Your objective.
Every line in the listing below from the one with "rid → Clean s w rid [a] →" through the one with "x.cause = 3 →" is to be reproduced exactly, both ends included; leave out the rest.

Input for this task.
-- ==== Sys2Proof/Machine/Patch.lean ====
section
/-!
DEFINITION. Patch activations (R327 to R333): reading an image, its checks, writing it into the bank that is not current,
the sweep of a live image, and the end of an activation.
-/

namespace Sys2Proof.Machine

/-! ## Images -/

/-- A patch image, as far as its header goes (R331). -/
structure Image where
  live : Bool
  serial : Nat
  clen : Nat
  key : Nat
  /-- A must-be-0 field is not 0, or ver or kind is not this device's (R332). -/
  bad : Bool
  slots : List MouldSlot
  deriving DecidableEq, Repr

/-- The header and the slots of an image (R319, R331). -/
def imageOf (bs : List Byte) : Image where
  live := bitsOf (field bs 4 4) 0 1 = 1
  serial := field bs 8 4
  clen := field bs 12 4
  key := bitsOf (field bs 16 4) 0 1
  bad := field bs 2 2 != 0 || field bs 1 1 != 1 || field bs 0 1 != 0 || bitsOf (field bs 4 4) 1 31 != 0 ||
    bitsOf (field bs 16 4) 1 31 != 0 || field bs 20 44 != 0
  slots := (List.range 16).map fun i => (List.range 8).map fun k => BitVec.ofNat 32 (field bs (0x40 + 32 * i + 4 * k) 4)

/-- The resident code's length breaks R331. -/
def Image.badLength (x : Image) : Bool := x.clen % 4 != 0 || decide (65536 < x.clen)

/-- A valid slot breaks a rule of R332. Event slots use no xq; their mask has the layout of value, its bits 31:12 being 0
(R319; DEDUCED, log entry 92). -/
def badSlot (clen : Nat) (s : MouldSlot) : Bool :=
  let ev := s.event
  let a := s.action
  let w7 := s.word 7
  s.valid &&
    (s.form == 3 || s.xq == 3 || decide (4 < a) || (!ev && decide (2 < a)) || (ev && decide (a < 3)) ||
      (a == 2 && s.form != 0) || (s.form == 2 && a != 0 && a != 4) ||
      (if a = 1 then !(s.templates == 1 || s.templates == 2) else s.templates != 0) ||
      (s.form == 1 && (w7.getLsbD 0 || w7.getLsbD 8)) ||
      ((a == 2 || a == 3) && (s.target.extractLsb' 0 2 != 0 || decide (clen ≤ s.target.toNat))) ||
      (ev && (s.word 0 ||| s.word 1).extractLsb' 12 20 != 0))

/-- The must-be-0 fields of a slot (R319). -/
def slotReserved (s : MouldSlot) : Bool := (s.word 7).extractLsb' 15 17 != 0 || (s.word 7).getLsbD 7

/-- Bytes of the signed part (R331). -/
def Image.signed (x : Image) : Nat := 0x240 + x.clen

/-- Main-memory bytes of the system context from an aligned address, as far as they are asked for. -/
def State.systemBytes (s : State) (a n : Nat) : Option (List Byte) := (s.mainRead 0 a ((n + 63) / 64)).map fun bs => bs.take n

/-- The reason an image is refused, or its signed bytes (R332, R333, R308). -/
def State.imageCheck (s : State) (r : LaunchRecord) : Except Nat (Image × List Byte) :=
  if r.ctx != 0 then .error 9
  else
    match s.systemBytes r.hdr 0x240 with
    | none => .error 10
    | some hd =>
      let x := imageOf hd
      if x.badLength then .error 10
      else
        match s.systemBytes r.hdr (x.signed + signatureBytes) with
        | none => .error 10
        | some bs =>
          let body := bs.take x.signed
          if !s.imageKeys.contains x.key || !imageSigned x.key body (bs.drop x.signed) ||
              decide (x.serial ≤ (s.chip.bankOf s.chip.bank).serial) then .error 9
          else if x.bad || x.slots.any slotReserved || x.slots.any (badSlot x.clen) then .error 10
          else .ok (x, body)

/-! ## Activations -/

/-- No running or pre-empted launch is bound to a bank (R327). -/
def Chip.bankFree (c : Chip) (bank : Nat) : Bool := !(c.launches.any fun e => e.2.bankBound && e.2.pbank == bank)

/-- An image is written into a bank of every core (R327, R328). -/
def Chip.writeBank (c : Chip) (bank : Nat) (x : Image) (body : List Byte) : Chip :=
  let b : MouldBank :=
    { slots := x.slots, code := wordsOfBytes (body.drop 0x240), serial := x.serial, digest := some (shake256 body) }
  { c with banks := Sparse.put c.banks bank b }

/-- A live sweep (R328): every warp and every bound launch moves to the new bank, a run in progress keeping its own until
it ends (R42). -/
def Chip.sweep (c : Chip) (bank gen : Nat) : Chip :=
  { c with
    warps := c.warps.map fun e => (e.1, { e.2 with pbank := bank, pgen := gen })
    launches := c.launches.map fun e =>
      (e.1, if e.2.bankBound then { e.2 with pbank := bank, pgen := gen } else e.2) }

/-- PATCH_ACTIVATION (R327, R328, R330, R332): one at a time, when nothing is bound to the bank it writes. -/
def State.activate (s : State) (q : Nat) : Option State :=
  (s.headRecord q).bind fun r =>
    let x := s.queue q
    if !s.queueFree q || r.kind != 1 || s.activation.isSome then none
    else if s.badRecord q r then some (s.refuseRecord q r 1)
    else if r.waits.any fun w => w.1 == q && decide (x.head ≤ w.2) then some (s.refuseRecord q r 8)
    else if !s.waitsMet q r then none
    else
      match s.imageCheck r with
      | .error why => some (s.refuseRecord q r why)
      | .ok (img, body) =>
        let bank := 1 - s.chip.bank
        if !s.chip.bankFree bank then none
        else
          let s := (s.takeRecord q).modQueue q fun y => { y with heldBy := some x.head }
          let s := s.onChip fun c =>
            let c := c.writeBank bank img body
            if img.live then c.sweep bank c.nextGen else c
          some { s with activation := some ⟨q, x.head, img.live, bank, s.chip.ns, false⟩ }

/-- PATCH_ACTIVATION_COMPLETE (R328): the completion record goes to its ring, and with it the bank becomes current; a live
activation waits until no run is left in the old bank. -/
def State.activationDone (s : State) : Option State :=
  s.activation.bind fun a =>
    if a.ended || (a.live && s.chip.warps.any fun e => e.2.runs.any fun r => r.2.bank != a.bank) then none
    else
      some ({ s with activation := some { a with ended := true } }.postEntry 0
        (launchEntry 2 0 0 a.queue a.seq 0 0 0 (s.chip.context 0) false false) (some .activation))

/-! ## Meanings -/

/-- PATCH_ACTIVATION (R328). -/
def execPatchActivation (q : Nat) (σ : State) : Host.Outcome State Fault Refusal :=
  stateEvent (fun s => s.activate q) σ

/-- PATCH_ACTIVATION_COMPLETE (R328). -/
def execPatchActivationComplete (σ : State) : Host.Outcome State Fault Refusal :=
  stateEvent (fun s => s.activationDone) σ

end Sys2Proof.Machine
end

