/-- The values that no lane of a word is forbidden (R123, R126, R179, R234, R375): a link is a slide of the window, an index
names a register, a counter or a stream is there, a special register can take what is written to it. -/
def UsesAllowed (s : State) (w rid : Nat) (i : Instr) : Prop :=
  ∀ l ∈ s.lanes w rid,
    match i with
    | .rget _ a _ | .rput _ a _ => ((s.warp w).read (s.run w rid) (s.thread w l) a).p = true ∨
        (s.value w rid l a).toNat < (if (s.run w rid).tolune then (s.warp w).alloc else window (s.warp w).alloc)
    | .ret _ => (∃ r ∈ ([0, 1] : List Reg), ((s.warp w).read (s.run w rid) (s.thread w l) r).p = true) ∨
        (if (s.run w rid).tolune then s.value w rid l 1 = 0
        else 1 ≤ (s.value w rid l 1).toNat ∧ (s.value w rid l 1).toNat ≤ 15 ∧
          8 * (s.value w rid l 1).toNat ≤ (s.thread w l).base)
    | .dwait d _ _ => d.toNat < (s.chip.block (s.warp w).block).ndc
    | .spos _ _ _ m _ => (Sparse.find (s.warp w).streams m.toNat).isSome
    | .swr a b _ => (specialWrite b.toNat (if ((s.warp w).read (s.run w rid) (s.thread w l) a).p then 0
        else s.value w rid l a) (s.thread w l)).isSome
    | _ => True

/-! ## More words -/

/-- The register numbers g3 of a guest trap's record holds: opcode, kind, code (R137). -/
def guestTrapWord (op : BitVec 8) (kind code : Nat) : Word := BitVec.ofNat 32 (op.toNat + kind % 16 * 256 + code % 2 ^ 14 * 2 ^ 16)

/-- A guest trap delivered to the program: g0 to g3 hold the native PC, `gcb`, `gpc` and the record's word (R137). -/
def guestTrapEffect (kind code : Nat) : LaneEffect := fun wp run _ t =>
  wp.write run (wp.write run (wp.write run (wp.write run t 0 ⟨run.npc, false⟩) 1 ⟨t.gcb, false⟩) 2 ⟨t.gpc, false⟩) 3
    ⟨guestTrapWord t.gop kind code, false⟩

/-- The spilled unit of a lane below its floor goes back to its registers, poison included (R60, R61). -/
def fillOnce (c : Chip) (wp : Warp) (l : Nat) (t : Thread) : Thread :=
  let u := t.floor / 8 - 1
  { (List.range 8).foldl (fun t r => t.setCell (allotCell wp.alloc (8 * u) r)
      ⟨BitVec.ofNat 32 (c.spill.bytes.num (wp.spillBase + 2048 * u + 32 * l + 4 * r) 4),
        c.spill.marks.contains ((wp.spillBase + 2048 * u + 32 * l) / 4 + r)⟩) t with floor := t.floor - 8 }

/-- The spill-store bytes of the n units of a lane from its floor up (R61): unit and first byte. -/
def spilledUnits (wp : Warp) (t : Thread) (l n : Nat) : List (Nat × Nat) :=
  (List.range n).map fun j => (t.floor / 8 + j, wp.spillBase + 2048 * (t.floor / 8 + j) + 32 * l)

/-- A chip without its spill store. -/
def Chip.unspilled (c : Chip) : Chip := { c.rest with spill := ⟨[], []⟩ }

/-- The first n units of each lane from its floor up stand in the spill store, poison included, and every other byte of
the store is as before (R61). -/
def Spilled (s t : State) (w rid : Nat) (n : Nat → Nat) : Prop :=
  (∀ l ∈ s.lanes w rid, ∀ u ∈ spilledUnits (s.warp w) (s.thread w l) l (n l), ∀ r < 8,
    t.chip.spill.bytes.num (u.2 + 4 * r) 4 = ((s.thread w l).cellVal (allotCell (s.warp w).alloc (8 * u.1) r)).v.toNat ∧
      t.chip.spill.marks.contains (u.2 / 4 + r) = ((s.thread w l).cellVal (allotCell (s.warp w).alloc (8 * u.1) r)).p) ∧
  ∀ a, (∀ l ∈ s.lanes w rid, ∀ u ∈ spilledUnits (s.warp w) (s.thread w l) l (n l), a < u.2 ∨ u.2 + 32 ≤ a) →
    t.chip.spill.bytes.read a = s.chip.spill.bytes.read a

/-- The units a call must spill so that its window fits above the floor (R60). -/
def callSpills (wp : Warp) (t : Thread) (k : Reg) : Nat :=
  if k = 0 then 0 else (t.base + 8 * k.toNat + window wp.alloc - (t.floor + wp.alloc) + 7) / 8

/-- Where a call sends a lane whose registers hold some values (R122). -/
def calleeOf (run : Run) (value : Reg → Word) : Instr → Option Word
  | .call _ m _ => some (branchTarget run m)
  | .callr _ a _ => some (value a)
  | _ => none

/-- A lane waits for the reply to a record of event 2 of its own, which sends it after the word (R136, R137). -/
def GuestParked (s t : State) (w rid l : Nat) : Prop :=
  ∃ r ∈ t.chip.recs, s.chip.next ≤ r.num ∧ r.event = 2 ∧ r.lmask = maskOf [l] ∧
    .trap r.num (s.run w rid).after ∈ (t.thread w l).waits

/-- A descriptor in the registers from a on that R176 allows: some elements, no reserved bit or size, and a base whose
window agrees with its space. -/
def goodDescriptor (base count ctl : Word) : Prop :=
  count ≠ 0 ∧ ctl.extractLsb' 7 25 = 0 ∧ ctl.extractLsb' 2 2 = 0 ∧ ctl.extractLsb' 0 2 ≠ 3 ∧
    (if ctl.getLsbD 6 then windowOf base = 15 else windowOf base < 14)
==
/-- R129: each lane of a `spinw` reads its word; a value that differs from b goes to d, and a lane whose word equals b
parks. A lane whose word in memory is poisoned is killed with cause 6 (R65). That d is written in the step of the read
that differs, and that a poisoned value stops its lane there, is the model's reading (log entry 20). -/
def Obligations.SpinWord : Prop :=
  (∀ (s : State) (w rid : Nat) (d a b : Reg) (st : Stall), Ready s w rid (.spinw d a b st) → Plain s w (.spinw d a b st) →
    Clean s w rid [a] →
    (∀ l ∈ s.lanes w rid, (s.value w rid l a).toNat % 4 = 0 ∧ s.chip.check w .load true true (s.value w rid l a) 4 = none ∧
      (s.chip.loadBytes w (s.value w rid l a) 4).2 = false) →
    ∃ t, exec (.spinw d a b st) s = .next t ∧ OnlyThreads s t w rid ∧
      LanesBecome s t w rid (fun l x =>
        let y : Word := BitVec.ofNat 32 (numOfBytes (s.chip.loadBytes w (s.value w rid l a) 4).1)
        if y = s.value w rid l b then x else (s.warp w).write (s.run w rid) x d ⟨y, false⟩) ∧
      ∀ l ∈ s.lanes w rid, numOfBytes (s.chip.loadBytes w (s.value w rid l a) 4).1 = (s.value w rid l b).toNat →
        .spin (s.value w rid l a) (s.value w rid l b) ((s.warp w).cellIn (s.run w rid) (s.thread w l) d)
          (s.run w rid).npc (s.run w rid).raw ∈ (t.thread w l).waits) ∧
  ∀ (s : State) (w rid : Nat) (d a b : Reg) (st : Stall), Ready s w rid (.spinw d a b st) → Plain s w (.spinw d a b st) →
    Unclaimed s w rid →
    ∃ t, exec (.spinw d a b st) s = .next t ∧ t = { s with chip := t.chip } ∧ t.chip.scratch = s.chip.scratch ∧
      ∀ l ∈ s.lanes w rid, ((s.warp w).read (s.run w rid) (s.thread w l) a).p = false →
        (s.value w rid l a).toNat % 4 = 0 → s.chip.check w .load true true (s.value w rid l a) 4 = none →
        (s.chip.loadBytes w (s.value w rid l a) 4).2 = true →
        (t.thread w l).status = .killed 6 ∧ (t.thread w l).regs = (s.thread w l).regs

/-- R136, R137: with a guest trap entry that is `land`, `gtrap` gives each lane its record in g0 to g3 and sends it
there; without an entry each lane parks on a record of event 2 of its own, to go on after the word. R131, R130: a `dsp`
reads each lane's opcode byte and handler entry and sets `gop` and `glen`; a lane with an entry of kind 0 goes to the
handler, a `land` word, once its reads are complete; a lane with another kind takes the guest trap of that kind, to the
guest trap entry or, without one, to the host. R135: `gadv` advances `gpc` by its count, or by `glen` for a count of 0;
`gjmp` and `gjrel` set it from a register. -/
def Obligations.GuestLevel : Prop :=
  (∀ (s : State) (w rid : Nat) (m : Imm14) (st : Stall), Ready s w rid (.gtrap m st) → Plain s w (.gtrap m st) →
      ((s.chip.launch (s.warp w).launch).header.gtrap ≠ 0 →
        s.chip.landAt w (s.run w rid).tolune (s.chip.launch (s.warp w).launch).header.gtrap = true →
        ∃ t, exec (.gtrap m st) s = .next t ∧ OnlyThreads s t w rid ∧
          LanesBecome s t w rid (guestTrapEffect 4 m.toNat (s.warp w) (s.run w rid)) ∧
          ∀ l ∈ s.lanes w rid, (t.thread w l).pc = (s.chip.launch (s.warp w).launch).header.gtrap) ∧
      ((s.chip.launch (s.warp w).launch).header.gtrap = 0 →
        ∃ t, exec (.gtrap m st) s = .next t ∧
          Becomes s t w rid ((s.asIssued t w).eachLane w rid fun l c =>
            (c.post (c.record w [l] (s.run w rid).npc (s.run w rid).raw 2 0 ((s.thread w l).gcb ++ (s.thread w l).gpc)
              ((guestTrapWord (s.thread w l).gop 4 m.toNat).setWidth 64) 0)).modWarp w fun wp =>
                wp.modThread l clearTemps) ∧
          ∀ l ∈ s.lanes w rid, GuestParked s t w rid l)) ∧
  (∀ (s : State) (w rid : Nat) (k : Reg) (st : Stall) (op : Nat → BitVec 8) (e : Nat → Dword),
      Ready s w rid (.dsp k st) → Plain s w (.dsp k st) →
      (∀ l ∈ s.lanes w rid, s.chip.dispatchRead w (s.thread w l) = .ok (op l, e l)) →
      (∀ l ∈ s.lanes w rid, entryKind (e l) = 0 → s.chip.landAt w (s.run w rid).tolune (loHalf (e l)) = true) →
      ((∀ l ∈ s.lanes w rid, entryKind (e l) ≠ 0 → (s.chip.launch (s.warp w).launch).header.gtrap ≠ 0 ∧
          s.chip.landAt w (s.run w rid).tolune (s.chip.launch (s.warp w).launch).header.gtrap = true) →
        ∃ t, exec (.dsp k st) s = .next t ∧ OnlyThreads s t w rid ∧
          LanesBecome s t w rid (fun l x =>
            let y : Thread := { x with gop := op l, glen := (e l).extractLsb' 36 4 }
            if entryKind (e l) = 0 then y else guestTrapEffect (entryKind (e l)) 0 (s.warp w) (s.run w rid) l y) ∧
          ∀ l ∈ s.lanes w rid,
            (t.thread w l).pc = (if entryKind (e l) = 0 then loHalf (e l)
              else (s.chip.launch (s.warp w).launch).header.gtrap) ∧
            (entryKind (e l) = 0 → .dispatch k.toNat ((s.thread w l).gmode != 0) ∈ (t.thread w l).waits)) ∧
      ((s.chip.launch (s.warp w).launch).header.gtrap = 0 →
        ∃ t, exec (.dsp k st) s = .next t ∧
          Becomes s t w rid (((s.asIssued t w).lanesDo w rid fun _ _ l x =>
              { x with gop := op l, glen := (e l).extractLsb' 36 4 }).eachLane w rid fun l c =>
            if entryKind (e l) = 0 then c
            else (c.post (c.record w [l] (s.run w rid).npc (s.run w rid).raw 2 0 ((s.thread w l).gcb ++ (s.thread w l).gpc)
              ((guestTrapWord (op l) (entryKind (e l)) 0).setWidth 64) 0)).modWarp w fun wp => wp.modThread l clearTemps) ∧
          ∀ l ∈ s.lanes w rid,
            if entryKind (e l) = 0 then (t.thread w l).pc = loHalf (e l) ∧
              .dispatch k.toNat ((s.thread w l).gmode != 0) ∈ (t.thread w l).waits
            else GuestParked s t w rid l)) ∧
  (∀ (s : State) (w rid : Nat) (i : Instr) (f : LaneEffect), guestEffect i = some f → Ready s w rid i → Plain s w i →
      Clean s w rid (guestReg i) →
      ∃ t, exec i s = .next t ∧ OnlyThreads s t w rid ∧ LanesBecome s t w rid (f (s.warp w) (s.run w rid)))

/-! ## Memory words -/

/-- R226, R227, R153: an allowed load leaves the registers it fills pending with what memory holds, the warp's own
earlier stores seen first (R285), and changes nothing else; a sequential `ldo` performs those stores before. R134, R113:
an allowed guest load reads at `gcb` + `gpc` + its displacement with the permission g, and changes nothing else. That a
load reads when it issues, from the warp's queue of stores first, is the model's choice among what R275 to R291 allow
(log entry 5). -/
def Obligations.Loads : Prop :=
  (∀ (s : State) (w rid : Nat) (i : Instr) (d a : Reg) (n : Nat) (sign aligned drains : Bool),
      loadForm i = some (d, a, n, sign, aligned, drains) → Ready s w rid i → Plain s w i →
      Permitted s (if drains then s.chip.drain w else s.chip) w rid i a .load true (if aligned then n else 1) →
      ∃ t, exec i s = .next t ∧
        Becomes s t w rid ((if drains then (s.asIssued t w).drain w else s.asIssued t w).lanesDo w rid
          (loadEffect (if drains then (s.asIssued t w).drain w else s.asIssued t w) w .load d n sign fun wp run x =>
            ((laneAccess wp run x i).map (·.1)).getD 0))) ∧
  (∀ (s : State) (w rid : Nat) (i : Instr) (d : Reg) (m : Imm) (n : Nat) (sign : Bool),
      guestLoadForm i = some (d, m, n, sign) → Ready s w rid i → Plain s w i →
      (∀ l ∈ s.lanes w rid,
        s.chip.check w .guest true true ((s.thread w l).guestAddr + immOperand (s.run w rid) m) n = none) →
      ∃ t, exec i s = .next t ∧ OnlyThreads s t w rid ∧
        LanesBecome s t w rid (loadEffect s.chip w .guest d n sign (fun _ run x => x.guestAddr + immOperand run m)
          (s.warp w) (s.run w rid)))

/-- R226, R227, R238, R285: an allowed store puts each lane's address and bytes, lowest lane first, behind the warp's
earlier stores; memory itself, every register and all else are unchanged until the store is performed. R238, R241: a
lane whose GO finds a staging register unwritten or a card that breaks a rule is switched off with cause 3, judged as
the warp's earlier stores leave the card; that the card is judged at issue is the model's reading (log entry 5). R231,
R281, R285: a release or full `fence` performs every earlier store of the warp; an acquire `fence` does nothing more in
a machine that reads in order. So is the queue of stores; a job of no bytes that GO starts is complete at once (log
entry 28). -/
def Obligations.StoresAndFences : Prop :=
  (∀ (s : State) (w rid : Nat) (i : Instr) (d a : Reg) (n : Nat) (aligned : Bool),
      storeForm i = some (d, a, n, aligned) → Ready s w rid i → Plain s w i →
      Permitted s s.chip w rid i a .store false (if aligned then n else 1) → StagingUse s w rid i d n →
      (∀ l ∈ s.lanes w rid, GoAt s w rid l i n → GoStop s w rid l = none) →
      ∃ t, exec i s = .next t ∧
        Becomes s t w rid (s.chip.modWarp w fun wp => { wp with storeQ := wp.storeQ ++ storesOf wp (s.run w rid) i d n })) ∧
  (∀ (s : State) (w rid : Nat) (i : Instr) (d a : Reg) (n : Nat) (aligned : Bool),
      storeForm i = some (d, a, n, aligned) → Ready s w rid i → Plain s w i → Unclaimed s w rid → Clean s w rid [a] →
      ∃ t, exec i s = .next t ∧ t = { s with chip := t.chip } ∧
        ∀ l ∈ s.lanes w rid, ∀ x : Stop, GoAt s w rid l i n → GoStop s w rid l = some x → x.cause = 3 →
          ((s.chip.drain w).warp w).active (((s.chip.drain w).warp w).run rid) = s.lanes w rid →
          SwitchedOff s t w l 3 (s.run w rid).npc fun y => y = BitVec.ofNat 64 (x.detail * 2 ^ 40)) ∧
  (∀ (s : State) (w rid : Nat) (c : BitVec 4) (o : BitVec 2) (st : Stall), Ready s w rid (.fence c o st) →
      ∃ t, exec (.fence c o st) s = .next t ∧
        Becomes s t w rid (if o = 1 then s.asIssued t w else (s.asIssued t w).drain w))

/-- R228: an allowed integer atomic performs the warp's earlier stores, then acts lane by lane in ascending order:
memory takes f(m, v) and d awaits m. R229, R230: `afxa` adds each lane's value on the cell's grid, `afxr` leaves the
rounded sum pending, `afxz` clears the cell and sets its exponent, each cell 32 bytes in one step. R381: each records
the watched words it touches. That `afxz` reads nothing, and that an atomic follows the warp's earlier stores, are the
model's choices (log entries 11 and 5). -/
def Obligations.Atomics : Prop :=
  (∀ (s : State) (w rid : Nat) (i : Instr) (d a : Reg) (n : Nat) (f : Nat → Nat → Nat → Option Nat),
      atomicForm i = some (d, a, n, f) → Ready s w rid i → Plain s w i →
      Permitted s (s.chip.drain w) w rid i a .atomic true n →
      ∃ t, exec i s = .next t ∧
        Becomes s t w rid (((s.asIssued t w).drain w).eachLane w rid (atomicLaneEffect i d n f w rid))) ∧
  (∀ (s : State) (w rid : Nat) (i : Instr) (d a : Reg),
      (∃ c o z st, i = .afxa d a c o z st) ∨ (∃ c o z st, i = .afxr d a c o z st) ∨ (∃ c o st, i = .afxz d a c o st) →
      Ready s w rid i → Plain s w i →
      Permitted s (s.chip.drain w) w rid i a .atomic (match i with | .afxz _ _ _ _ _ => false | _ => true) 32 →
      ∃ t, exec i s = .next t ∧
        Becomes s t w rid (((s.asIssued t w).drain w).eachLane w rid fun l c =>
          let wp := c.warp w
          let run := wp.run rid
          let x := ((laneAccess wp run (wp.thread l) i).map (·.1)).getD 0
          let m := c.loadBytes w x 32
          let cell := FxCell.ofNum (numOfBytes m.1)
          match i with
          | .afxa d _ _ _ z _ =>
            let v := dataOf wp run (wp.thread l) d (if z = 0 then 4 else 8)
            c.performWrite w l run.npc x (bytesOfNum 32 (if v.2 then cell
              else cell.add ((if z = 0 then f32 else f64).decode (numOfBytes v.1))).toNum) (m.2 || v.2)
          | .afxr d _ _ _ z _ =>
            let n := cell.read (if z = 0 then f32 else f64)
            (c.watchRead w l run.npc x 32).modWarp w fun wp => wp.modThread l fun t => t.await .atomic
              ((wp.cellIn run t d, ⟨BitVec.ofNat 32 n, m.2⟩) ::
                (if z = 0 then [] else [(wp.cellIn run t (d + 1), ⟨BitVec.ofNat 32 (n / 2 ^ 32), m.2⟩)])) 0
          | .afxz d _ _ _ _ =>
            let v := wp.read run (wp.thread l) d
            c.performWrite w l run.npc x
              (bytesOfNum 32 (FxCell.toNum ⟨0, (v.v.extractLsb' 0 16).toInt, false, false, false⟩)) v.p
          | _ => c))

Exercise solution.
      storeForm i = some (d, a, n, aligned) → Ready s w rid i → Plain s w i → Unclaimed s w rid → Clean s w rid [a] →
      ∃ t, exec i s = .next t ∧ t = { s with chip := t.chip } ∧
        ∀ l ∈ s.lanes w rid, ∀ x : Stop, GoAt s w rid l i n → GoStop s w rid l = some x → x.cause = 3 →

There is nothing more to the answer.